1-Octanol (HPLC-grade), 2-propanol, hydrochloric acid (HCl) 0.5 M, potassium hydroxide (KOH) ampule 0.5 mol/L, methanol (hypergrade for LC-MS), chloroform (HPLC purity), sodium hydroxide (NaOH, 1.0 M, CE purity), Triton X-100, dimethyl sulfoxide (DMSO, HPLC-grade), HEPES buffer (40 mM, pH adjusted to 7.4 by addition of 1.0 M NaOH), pH 7 buffer (Mettler Toledo, Columbus, OH, USA), potassium chloride, potassium hydrogen phthalate, dipotassium hydrogen orthophosphate, 1-palmitoyl-2-oleoyl-sn-glycero-3-phosphocholine (POPC), and 1,2-diacyl-sn-glycero-3-phospho-L-serine (PS) were obtained from Sigma Aldrich (Steinheim, Germany). T3 Neutral Linear Buffer was provided by Pion (Forest Row, UK). Hydrochloric acid (HCl) 36% (v/v) and 0.5 mol/L was purchased from Stanlab (Lublin, Poland) and Sigma Aldrich (Steinheim, Germany), respectively. Purified water was derived from the deionization unit (Hydrolab, Straszyn, Poland). Nitrogen (4.8 technical grade, 99.998%) was purchased from AirProducts (Warszawa, Poland). HEPES buffer and HCl were filtered (0.45 μm pore size filter) before use.
3.2. Materials
Polycarbonate filter units of 0.1 μm pore size and syringe filter units with a pore size of 0.45 μm were purchased from Sigma Aldrich (Steinheim, Germany). Uncoated fused-silica capillary (Beckman Instruments, Fullerton, CA, USA) with a 59.1 cm × 50 µm internal diameter and a 375 µm external diameter with an effective length of 49 cm was used throughout the study.
For automated titrations, T3 Pion vials (Pion, Forest Row, UK) were utilized.
3.3. Instruments
All CEC analyses were performed on a P/ACE MDQ instrument with a DAD detector (Beckman Instruments, Fullerton, CA, USA). The UV detection of the analytes was carried out at a wavelength of 220 nm. We used 32 Karat Software version 8.0 to record and analyze the obtained electropherograms. Liposome extrusion was performed using LiposoFast Liposome Factory (Avestin Europe, Mannheim, Germany).
The Sirius T3 device from Pion (Forest Row, UK) was used to determine the physicochemical properties of the tested references by automated pH-metric titrations.
Computations were performed on a Linux workstation running Ubuntu 22.04 LTS equipped with a 12-core AMD Ryzen Threadripper 1920x CPU, an NVIDIA GeForce GTX 1070 GPU, 32 GB RAM, and 64 GB of dedicated swap space.
Publicly available Python (v3.12) libraries—pandas (v2.0.3), scikit-learn (v1.2.2), matplotlib (v3.7.1), openpyxl (v3.1.5), sktime (v0.39.0), and pyts (v0.13.0)—were used for data cleaning, model training and testing, and subsequent evaluation and interpretation.
3.4. Methods
3.4.1. CEC—Determination of Permeability k′ Parameter
The CEC method optimized in our preliminary studies [45] was used in the current research. The separation HEPES buffer, POPC/PS liposomes (80:20 mol% ratio; large unilamellar vesicles type; LUV), and test samples were prepared according to the protocol described earlier [45]. The capillary coating procedure was maintained as previously optimized, involving rinsing the capillary for 10 min with 0.5 M HCl under a pressure of 93.8 kPa followed by 15 min with water and finally 10 min with the 3 mM liposome solution, all under a pressure of 93.8 kPa. To complete the coating procedure, the capillary was left to stand filled with the liposome solution for 15 min.
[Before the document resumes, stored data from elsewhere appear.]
/-! ### Group.mwrite -/

@[simp] theorem Group.mwrite_team (g : Group) (i : Nat) (v : Lanes) : (g.mwrite i v).team = g.team := by
  unfold Group.mwrite; split <;> rfl
@[simp] theorem Group.mwrite_grpid (g : Group) (i : Nat) (v : Lanes) : (g.mwrite i v).grpid = g.grpid := by
  unfold Group.mwrite; split <;> rfl
@[simp] theorem Group.mwrite_slot (g : Group) (i : Nat) (v : Lanes) : (g.mwrite i v).slot = g.slot := by
  unfold Group.mwrite; split <;> rfl
@[simp] theorem Group.mwrite_window (g : Group) (i : Nat) (v : Lanes) : (g.mwrite i v).window = g.window := by
  unfold Group.mwrite; split <;> rfl
@[simp] theorem Group.mwrite_units (g : Group) (i : Nat) (v : Lanes) : (g.mwrite i v).units = g.units := by
  unfold Group.mwrite; split <;> rfl
@[simp] theorem Group.mwrite_reserve (g : Group) (i : Nat) (v : Lanes) : (g.mwrite i v).reserve = g.reserve := by
  unfold Group.mwrite; split <;> rfl
@[simp] theorem Group.mwrite_ceil (g : Group) (i : Nat) (v : Lanes) : (g.mwrite i v).ceil = g.ceil := by
  unfold Group.mwrite; split <;> rfl
@[simp] theorem Group.mwrite_exited (g : Group) (i : Nat) (v : Lanes) : (g.mwrite i v).exited = g.exited := by
  unfold Group.mwrite; split <;> rfl
@[simp] theorem Group.mwrite_pc (g : Group) (i : Nat) (v : Lanes) : (g.mwrite i v).pc = g.pc := by
  unfold Group.mwrite; split <;> rfl
@[simp] theorem Group.mwrite_sregs (g : Group) (i : Nat) (v : Lanes) : (g.mwrite i v).sregs = g.sregs := by
  unfold Group.mwrite; split <;> rfl
@[simp] theorem Group.mwrite_bools (g : Group) (i : Nat) (v : Lanes) : (g.mwrite i v).bools = g.bools := by
  unfold Group.mwrite; split <;> rfl
@[simp] theorem Group.mwrite_swait (g : Group) (i : Nat) (v : Lanes) : (g.mwrite i v).swait = g.swait := by
  unfold Group.mwrite; split <;> rfl
@[simp] theorem Group.mwrite_sgrant (g : Group) (i : Nat) (v : Lanes) : (g.mwrite i v).sgrant = g.sgrant := by
  unfold Group.mwrite; split <;> rfl
@[simp] theorem Group.mwrite_run (g : Group) (i : Nat) (v : Lanes) : (g.mwrite i v).run = g.run := by
  unfold Group.mwrite; split <;> rfl
@[simp] theorem Group.mwrite_active (g : Group) (i : Nat) (v : Lanes) : (g.mwrite i v).active = g.active := by
  unfold Group.mwrite; split <;> rfl
@[simp] theorem Group.mwrite_ldead (g : Group) (i : Nat) (v : Lanes) : (g.mwrite i v).ldead = g.ldead := by
  unfold Group.mwrite; split <;> rfl
@[simp] theorem Group.mwrite_lgrant (g : Group) (i : Nat) (v : Lanes) : (g.mwrite i v).lgrant = g.lgrant := by
  unfold Group.mwrite; split <;> rfl
@[simp] theorem Group.mwrite_lpush (g : Group) (i : Nat) (v : Lanes) : (g.mwrite i v).lpush = g.lpush := by
  unfold Group.mwrite; split <;> rfl
@[simp] theorem Group.mwrite_blocks (g : Group) (i : Nat) (v : Lanes) : (g.mwrite i v).blocks = g.blocks := by
  unfold Group.mwrite; split <;> rfl
@[simp] theorem Group.mwrite_lq (g : Group) (i : Nat) (v : Lanes) : (g.mwrite i v).lq = g.lq := by
  unfold Group.mwrite; split <;> rfl
@[simp] theorem Group.mwrite_sq (g : Group) (i : Nat) (v : Lanes) : (g.mwrite i v).sq = g.sq := by
  unfold Group.mwrite; split <;> rfl
@[simp] theorem Group.mwrite_aq (g : Group) (i : Nat) (v : Lanes) : (g.mwrite i v).aq = g.aq := by
  unfold Group.mwrite; split <;> rfl
@[simp] theorem Group.mwrite_rq (g : Group) (i : Nat) (v : Lanes) : (g.mwrite i v).rq = g.rq := by
  unfold Group.mwrite; split <;> rfl
@[simp] theorem Group.mwrite_stack (g : Group) (i : Nat) (v : Lanes) : (g.mwrite i v).stack = g.stack := by
  unfold Group.mwrite; split <;> rfl
@[simp] theorem Group.mwrite_cells (g : Group) (i : Nat) (v : Lanes) : (g.mwrite i v).cells = g.cells := by
  unfold Group.mwrite; split <;> rfl
@[simp] theorem Group.mwrite_empties (g : Group) (i : Nat) (v : Lanes) : (g.mwrite i v).empties = g.empties := by
  unfold Group.mwrite; split <;> rfl
@[simp] theorem Group.mwrite_errs (g : Group) (i : Nat) (v : Lanes) : (g.mwrite i v).errs = g.errs := by
  unfold Group.mwrite; split <;> rfl
@[simp] theorem Group.mwrite_prec (g : Group) (i : Nat) (v : Lanes) : (g.mwrite i v).prec = g.prec := by
  unfold Group.mwrite; split <;> rfl
@[simp] theorem Group.mwrite_z (g : Group) (i : Nat) (v : Lanes) : (g.mwrite i v).z = g.z := by
  unfold Group.mwrite; split <;> rfl
@[simp] theorem Group.mwrite_thread (g : Group) (i : Nat) (v : Lanes) : (g.mwrite i v).thread = g.thread := by
  unfold Group.mwrite; split <;> rfl
@[simp] theorem Group.mwrite_longs (g : Group) (i : Nat) (v : Lanes) : (g.mwrite i v).longs = g.longs := by
  unfold Group.mwrite; split <;> rfl
@[simp] theorem Group.mwrite_vploads (g : Group) (i : Nat) (v : Lanes) : (g.mwrite i v).vploads = g.vploads := by
  unfold Group.mwrite; split <;> rfl
@[simp] theorem Group.mwrite_joins (g : Group) (i : Nat) (v : Lanes) : (g.mwrite i v).joins = g.joins := by
  unfold Group.mwrite; split <;> rfl
@[simp] theorem Group.mwrite_accmap (g : Group) (i : Nat) (v : Lanes) : (g.mwrite i v).accmap = g.accmap := by
  unfold Group.mwrite; split <;> rfl
@[simp] theorem Group.mwrite_tileset (g : Group) (i : Nat) (v : Lanes) : (g.mwrite i v).tileset = g.tileset := by
  unfold Group.mwrite; split <;> rfl
@[simp] theorem Group.mwrite_outs (g : Group) (i : Nat) (v : Lanes) : (g.mwrite i v).outs = g.outs := by
  unfold Group.mwrite; split <;> rfl
@[simp] theorem Group.mwrite_entered (g : Group) (i : Nat) (v : Lanes) : (g.mwrite i v).entered = g.entered := by
  unfold Group.mwrite; split <;> rfl
@[simp] theorem Group.mwrite_log (g : Group) (i : Nat) (v : Lanes) : (g.mwrite i v).log = g.log := by
  unfold Group.mwrite; split <;> rfl
@[simp] theorem Group.mwrite_seq (g : Group) (i : Nat) (v : Lanes) : (g.mwrite i v).seq = g.seq := by
  unfold Group.mwrite; split <;> rfl
@[simp] theorem Group.mwrite_lseq (g : Group) (i : Nat) (v : Lanes) : (g.mwrite i v).lseq = g.lseq := by
  unfold Group.mwrite; split <;> rfl
@[simp] theorem Group.mwrite_sseen (g : Group) (i : Nat) (v : Lanes) : (g.mwrite i v).sseen = g.sseen := by
  unfold Group.mwrite; split <;> rfl
@[simp] theorem Group.mwrite_lseen (g : Group) (i : Nat) (v : Lanes) : (g.mwrite i v).lseen = g.lseen := by
  unfold Group.mwrite; split <;> rfl
@[simp] theorem Group.mwrite_pull (g : Group) (i : Nat) (v : Lanes) : (g.mwrite i v).pull = g.pull := by
  unfold Group.mwrite; split <;> rfl
@[simp] theorem Group.mwrite_sr (g : Group) (i : Nat) (v : Lanes) : (g.mwrite i v).sr = g.sr := by
  unfold Group.mwrite; split <;> rfl
@[simp] theorem Group.mwrite_rank (g : Group) (i : Nat) (v : Lanes) : (g.mwrite i v).rank = g.rank := by
  unfold Group.mwrite; split <;> rfl
@[simp] theorem Group.mwrite_arrived (g : Group) (i : Nat) (v : Lanes) : (g.mwrite i v).arrived = g.arrived := by
  unfold Group.mwrite; split <;> rfl
@[simp] theorem Group.mwrite_tbars (g : Group) (i : Nat) (v : Lanes) : (g.mwrite i v).tbars = g.tbars := by
  unfold Group.mwrite; split <;> rfl
@[simp] theorem Group.mwrite_sblock (g : Group) (i : Nat) (v : Lanes) : (g.mwrite i v).sblock = g.sblock := by
  unfold Group.mwrite; split <;> rfl
@[simp] theorem Group.mwrite_lblock (g : Group) (i : Nat) (v : Lanes) : (g.mwrite i v).lblock = g.lblock := by
  unfold Group.mwrite; split <;> rfl
@[simp] theorem Group.mwrite_sready (g : Group) (i : Nat) (v : Lanes) : (g.mwrite i v).sready = g.sready := by
  unfold Group.mwrite; split <;> rfl
@[simp] theorem Group.mwrite_lready (g : Group) (i : Nat) (v : Lanes) : (g.mwrite i v).lready = g.lready := by
  unfold Group.mwrite; split <;> rfl
@[simp] theorem Group.mwrite_held (g : Group) (i : Nat) (v : Lanes) : (g.mwrite i v).held = g.held := by
  unfold Group.mwrite; split <;> rfl
@[simp] theorem Group.mwrite_extra (g : Group) (i : Nat) (v : Lanes) : (g.mwrite i v).extra = g.extra := by
  unfold Group.mwrite; split <;> rfl
@[simp] theorem Group.mwrite_sig (g : Group) (i : Nat) (v : Lanes) : (g.mwrite i v).sig = g.sig := by
  unfold Group.mwrite; split <;> rfl
@[simp] theorem Group.mwrite_point (g : Group) (i : Nat) (v : Lanes) : (g.mwrite i v).point = g.point := by
  unfold Group.mwrite; split <;> rfl
@[simp] theorem Group.mwrite_atPoint (g : Group) (i : Nat) (v : Lanes) : (g.mwrite i v).atPoint = g.atPoint := by
  unfold Group.mwrite; split <;> rfl
@[simp] theorem Group.mwrite_pointOk (g : Group) (i : Nat) (v : Lanes) : (g.mwrite i v).pointOk = g.pointOk := by
  unfold Group.mwrite; split <;> rfl
@[simp] theorem Group.mwrite_inbox (g : Group) (i : Nat) (v : Lanes) : (g.mwrite i v).inbox = g.inbox := by
  unfold Group.mwrite; split <;> rfl
@[simp] theorem Group.mwrite_recno (g : Group) (i : Nat) (v : Lanes) : (g.mwrite i v).recno = g.recno := by
  unfold Group.mwrite; split <;> rfl
@[simp] theorem Group.mwrite_bskip (g : Group) (i : Nat) (v : Lanes) : (g.mwrite i v).bskip = g.bskip := by
  unfold Group.mwrite; split <;> rfl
To assess the efficiency of the capillary coating procedure, the electroosmotic flow (EOF) in the coated and uncoated capillary variants was compared. Electroosmotic mobility (μ_EOF_) was determined using methanol as a neutral marker due to its minimal interaction with the capillary wall. In the coated capillary, a significant suppression of EOF was observed, as evidenced by a prolonged methanol migration time (t_EOF_) and hence a reduced μ_EOF_ (Table 2).
The obtained liposomal POPC/PS layer mimicked the natural biological membrane due to the bilayer nature of the LUVs’ structure and obtained viscoelastic SVL (supported vesicular layer) type of coating, as confirmed by earlier studies [53,54,55] and described also in our preliminary research [45]. As the coating well reflects the structure of the natural membrane, the k′ parameter obtained from the CEC analyses represents the permeability coefficient of compounds through the blood–brain barrier.
Since the reference drugs tested in this study are compounds ionized at pH 7.4, their migration times determined in the uncoated and coated capillary variants were used in the k′ permeability parameter calculations. At first, the experiments were conducted in the liposome-untreated capillary. Next, after coating the capillary with the inner liposomal layer, the migration times of analytes were evaluated once again in the coated one. Experiments in both uncoated and coated variants of the capillary were conducted at room temperature using the normal polarity mode under 20 kV of voltage and 10 μA of current, keeping the parameters optimized in preliminary research studies [45] and resulting in approx. 3–7 min and 3–11 min of migration times, respectively, depending on the capillary variant, always shorter in the untreated one. The pH 7.4 HEPES buffer (40 mM) was used as the background electrolyte solution in all CEC experiments.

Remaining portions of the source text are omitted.